■ What to work on
Each line below needs to be duplicated without alteration.

■ Information given
-- ==== Sys2Proof/Config.lean ====
section
/-! DEFINITION. What is fixed when the hardware is built (the storage width), and the free values of the spec. -/

namespace Sys2Proof

/-- The storage width W, the one build-time parameter: 8, 16, 32 or 64 bits (00_scope.md R6; 90_conflicts.md C8). -/
inductive Width where
  | w8
  | w16
  | w32
  | w64
  deriving DecidableEq, Repr

/-- W in bits (R6). -/
def Width.bits : Width → Nat
  | .w8 => 8
  | .w16 => 16
  | .w32 => 32
  | .w64 => 64

/-- D = W / 4, derived and never set independently (00_scope.md R7). -/
def Width.digits (w : Width) : Nat := w.bits / 4

/-- 10^D, the overflow threshold (R7). -/
def Width.limit (w : Width) : Nat := 10 ^ w.digits

namespace Config

/-- The width of the machine that `State.reset` describes. DESIGN CHOICE (log 1), unsafe for claims about
`State.reset` alone: the spec leaves W open (D2); every claim over all states holds at all four widths. -/
def resetWidth : Width := .w64

/-- `draw_W()` of 00_scope.md R12: the free word number n. It has no body; a draw takes its low W bits (log 3). -/
opaque freeWord : Nat → Word

/-- `draw_byte()` of R12: the free byte number n (log 3). -/
opaque freeByte : Nat → Byte

/-- `draw_nat()` of R12: the free natural number n (log 3). -/
opaque freeCount : Nat → Nat

end Config

end Sys2Proof
end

■ Written answer
-- ==== Sys2Proof/Config.lean ====
section
/-! DEFINITION. What is fixed when the hardware is built (the storage width), and the free values of the spec. -/

namespace Sys2Proof

/-- The storage width W, the one build-time parameter: 8, 16, 32 or 64 bits (00_scope.md R6; 90_conflicts.md C8). -/
inductive Width where
  | w8
  | w16
  | w32
  | w64
  deriving DecidableEq, Repr

/-- W in bits (R6). -/
def Width.bits : Width → Nat
  | .w8 => 8
  | .w16 => 16
  | .w32 => 32
  | .w64 => 64

/-- D = W / 4, derived and never set independently (00_scope.md R7). -/
def Width.digits (w : Width) : Nat := w.bits / 4

/-- 10^D, the overflow threshold (R7). -/
def Width.limit (w : Width) : Nat := 10 ^ w.digits

namespace Config

/-- The width of the machine that `State.reset` describes. DESIGN CHOICE (log 1), unsafe for claims about
`State.reset` alone: the spec leaves W open (D2); every claim over all states holds at all four widths. -/
def resetWidth : Width := .w64

/-- `draw_W()` of 00_scope.md R12: the free word number n. It has no body; a draw takes its low W bits (log 3). -/
opaque freeWord : Nat → Word

/-- `draw_byte()` of R12: the free byte number n (log 3). -/
opaque freeByte : Nat → Byte

/-- `draw_nat()` of R12: the free natural number n (log 3). -/
opaque freeCount : Nat → Nat

end Config

end Sys2Proof
end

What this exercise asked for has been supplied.